Down the corridor, a bell rang.

‘Let us consider, for a moment, that you are actively submerging your harmful memories. Your anger at your parents, the guilt you feel for their deaths – whether qualified or not, I cannot say at this stage. All those dark emotions must go somewhere. I have read of them turning upon the patient’s body and making them unwell. But there are also cases where they splinter off, so to speak, into what we can only call a double consciousness.

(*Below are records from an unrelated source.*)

/-- The words of consecutive bytes, `n` of them, bytes beyond the list 0. -/
def packWords (n : Nat) (bs : List Byte) : List Word := (List.range n).map fun i => w32 (ofBytes ((bs.drop (4 * i)).take 4))

/-- The state with consecutive registers written. -/
def State.setRegs (s : State) : Nat → List Word → State
  | _, [] => s
  | k, w :: t => (s.setReg k w).setRegs (k + 4) t

/-- A frame offered to the filters and, where accepted, to the receive queue. -/
def State.latReceive (s : State) (n : Nat) (f : LatFrame) (own : Bool) : State :=
  match s.latFilter n f.arb with
  | none => s
  | some i =>
    let st := Reg.LAT_RXST n
    let cnt := s.regF st 5 0
    if 32 ≤ cnt then
      let s1 := s.countReg (Reg.LAT_RXLOST n) 31 0 0xFFFFFFFF 1
      if s1.regB (Reg.LAT_STAT n) 5 then s1
      else (s1.setRegB (Reg.LAT_STAT n) 5 true).emit Ev.LAT_RX_OVERFLOW 0 [w32 n, s1.reg (Reg.LAT_RXLOST n)]
    else
      let r := (s.regF st 12 8 + cnt) % 32
      let w0 := w32 (f.brs.toNat * 0x80000000 + f.payload.length % 128 * 0x1000000 + f.arb % 0x1000000)
      let w1 := w32 (f.esi.toNat * 0x80000000 + own.toNat * 0x40000000 + i * 0x10000)
      let s1 := s.setRegs (Reg.LAT_RX n (20 * r)) ([w0, w1] ++ dtbWords f.sof ++ packWords 16 f.payload)
      s1.setRegF st 5 0 (cnt + 1)

/-- A write to LAT_RXACKn (R318). -/
def State.latRxack (s : State) (n : Nat) (v : Word) : State :=
  let st := Reg.LAT_RXST n
  let k := min (fld v 5 0) (s.regF st 5 0)
  (s.setRegF st 12 8 ((s.regF st 12 8 + k) % 32)).setRegF st 5 0 (s.regF st 5 0 - k)

/-- LAT_RXACK_WRITE (R318). -/
def execLatRxackWrite (w : Who) (n : Nat) (v : Word) (s : State) : Out :=
  if 32 ≤ n then .next s else .next (s.access w (Reg.LAT_RXACK n) fun s => s.latRxack n v)

/-! ### Error counts (R300, Table 8.13) -/

/-- TEC and REC of a trunk set, with ESTATE. -/
def State.latCounts (s : State) (n tec rec : Nat) : State :=
  let s1 := (s.setRegF (Reg.LAT_ERR n) 24 16 tec).setRegF (Reg.LAT_ERR n) 8 0 (sat 511 rec)
  let e := if 255 < tec then 2 else if 127 < tec ∨ 127 < rec then 1 else 0
  s1.setRegF (Reg.LAT_STAT n) 31 30 e

def State.latTec (s : State) (n : Nat) : Nat := s.regF (Reg.LAT_ERR n) 24 16
def State.latRec (s : State) (n : Nat) : Nat := s.regF (Reg.LAT_ERR n) 8 0

/-- A frame received without error. -/
def recAfterGood (rec : Nat) : Nat := if 127 < rec then 120 else rec - 1

/-! ### The sweep engine's choice (R327) -/

/-- The request of a due alarm sweep. -/
def State.alarmReq (s : State) (n : Nat) (wet : Bool) : LatCmd :=
  let thr := if wet then s.regF (Reg.LAT_AL n) 15 0 else s.regF (Reg.LAT_AL n) 31 16
  .sweepOpen wet thr (s.regF (Reg.LAT_AS n) 15 8 + 1) (s.regF (Reg.LAT_AS n) 23 16) 0xFFFF

/-- Whenever no census runs and no sweep is open, the first of a due alarm sweep, a due census and the oldest request
starts: its command frame waits to be sent. -/
def State.latPick (s : State) (n : Nat) : State :=
  let x := s.trunk n
  if !s.latRuns n || s.latOff n || x.cmd.isSome || x.sweep.isSome || x.census.isSome then s
  else if x.alarmDue then
    let both := s.regB (Reg.LAT_AS n) 0 && s.regB (Reg.LAT_AS n) 1
    let wet := if both then x.nextWet else s.regB (Reg.LAT_AS n) 1
    s.setTrunk n { x with cmd := some (s.alarmReq n wet), alarmDue := false, nextWet := !wet }
  else if x.censusDue then
    s.setTrunk n { x with
      cmd := some (.census (s.regF (Reg.LAT_CS n) 13 8) (s.regF (Reg.LAT_CS n) 21 16) false), censusDue := false }
  else match x.reqs with
    | [] => s
    | .census a b :: t => s.setTrunk n { x with cmd := some (.census a b true), reqs := t }
    | .sweep wet thr nmax lim tag :: t => s.setTrunk n { x with cmd := some (.sweepOpen wet thr nmax lim tag), reqs := t }

/-- SWSTAT of a closed sweep. -/
def State.sweepClosed (s : State) (n why : Nat) : State :=
  let x := s.trunk n
  let w := setFld (setFld (s.reg (Reg.LAT_SWSTAT n)) 23 22 2) 21 20 why
  ((s.setReg (Reg.LAT_SWSTAT n) w).setRegB (Reg.LAT_STAT n) 28 false).setTrunk n { x with sweep := none, cmd := none }

/-- An open sweep and a running census abandoned, without their SWEEP_CLOSE (R329, R331, R332); a command frame that waits to be sent is
held. -/
def State.latAbandon (s : State) (n : Nat) : State :=
  let s1 := if (s.trunk n).sweep.isSome then s.sweepClosed n 3 else s
  (s1.setTrunk n { s1.trunk n with census := none }).setRegB (Reg.LAT_STAT n) 27 false

/-- What the schedules have brought on a trunk that no longer runs them dropped (R325, R327): what was asked for through the arbiter is
kept. -/
def State.latUnschedule (s : State) (n : Nat) : State :=
  let x := s.trunk n
  let asked : Bool := match x.cmd with
    | some (.census _ _ a) => a
    | some (.sweepOpen _ _ _ _ tag) => tag != 0xFFFF
    | _ => false
  s.setTrunk n { x with cmd := if asked then x.cmd else none, censusDue := false, alarmDue := false }

/-- Bus-off entered (R329). -/
def State.latBusOff (s : State) (n : Nat) : State :=
  let s1 := s.latAbandon n
  let x := s1.trunk n
  let auto := s1.regB (Reg.LAT_CFG n) 26
  let s2 := s1.setTrunk n { x with sel := none, offAt := s.dtb, recovAt := s.dtb }
  let s3 := ((s2.setRegB (Reg.LAT_STAT n) 4 true).setRegB (Reg.LAT_STAT n) 26 auto).setRegB Reg.LAT_BOFF n true
  s3.emit Ev.LAT_BUSOFF 0 [w32 n, w32 (s.latTec n), w32 (s.latRec n)]

/-! ### Selection (R310, R311) -/

/-- Whether a firmware entry is eligible (Table 9.1). -/
def State.txEligible (s : State) (n e : Nat) : Bool :=
  s.txOwned n e && !(s.trunk n).marked.contains e && (s.trunk n).sweep.isNone

/-- The arbitration field, order and source of every eligible frame. -/
def State.latOffers (s : State) (n : Nat) : List (Nat × LatSrc) :=
  let x := s.trunk n
  if !s.latEn n || s.latOff n || s.latQuiet n || s.latBlocked n || s.onSafe then []
  else
    (if x.due then [(arbTime, LatSrc.time)] else []) ++
    (if x.cmd.isSome && s.latRuns n then [(arbBroadcast, LatSrc.engine)] else []) ++
    ((List.range 16).filter (s.txEligible n)).map fun e => (s.txArb n e, LatSrc.entry e)

/-- The offer with the lowest arbitration field, the earliest of equals. -/
def lowestOffer : List (Nat × LatSrc) → Option (Nat × LatSrc)
  | [] => none
  | a :: t => match lowestOffer t with
    | none => some a
    | some b => if b.1 < a.1 then some b else some a

/-- Whether the DTB is disciplined to a host link. -/
def State.gptpOn (s : State) : Bool := s.regF Reg.HST_PTPSTAT 31 30 == 1

/-- The payload of a TIME frame as its SOF leaves (Table 8.15). -/
def State.timePayload (s : State) (n : Nat) : List Byte :=
  let x := s.trunk n
  bytesOf 2 x.seq ++ bytesOf 8 x.prev ++
    bytesOf 1 (x.prevOk.toNat + 2 * (x.step || x.stepped).toNat + 4 * s.gptpOn.toNat) ++ bytesOf 1 (s.regF (Reg.LAT_BTD n) 31 30)

/-- Whether a page applies at the bus idle that follows the frame just ended (Table 1.7): no SOF comes before it. -/
def State.idleApply (s : State) (page : Nat) : Bool := s.isPending page && s.frameReached page

/-- FRAME_SELECTION (R310): the eligible frame with the lowest arbitration field, whose SOF is the next bit of bus idle. -/
def execFrameSelection (n : Nat) (s : State) : Out :=
  let x := s.trunk n
  if x.sel.isSome || s.idleApply (latPage n) then .next s
  else match lowestOffer (s.latOffers n) with
    | none => .next s
    | some o => .next (s.setTrunk n { x with sel := some o.2, pay := if o.2 = .time then s.timePayload n else x.pay })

‘Would you consider a possibility for me, Mrs Bainbridge? No doubt it will prove alarming, but I want you to open yourself up to the possibility that Sarah Bainbridge did not exist at all. That she was, in fact, an aspect of yourself.’

She grabbed the pencil, tried to keep her hand steady. People saw her. They spoke to her.

‘So you believe.’ His voice was soft, but not kind. Insinuating, tickling inside her ears. ‘But we cannot verify it. The cast of your story are gone. The only people who could attest to the existence of Sarah Bainbridge now lie dead and buried.’

Mr Underwood.

‘Ah.’ He crossed his legs. ‘I am sorry to say Mr Underwood also perished.’

Her fingers moved but all she felt were the vibrations of the pencil. How?

‘By fire. It seems that when the rescue party arrived from Fayford, Mr Underwood sent some villagers to Torbury St Jude for help. But he did not wait for their return. Witnesses say he spoke of other people, trapped inside the building. That does tally with your story – he would not know about the deaths of Mr Livingstone or Mrs Holt, he would imagine them still inside. He ran into The Bridge to try and rescue them, but alas . . . Poor man.’

Jasper?

A relieved smile broke on his face. ‘At least there, I have some good news. The little fellow did not leave you with your injuries. He fairly guarded you. By daybreak, our people had arrived in response to Mr Livingstone’s telegram. Given your condition, the police were willing to let us take you to our infirmary, and the little cat tried to follow you. One of the orderlies took pity on him, brought him back here. He has been living with our chief superintendent ever since. I’ve seen him. Very fat, he looks, and very happy too.’

Nine, she wrote.

‘I’m sorry?’

Nine lives.

‘Ah! Yes, quite.’ Dr Shepherd uncrossed his legs and leant forward to rest his hands on the desk. He had short, even nails. Blond hairs grew on his knuckles. Beside him, her own burnt hand looked like a monster’s paw. ‘Fortunately, we do not have nine lives to account for. Only two. Mr Livingstone and Mrs Holt.’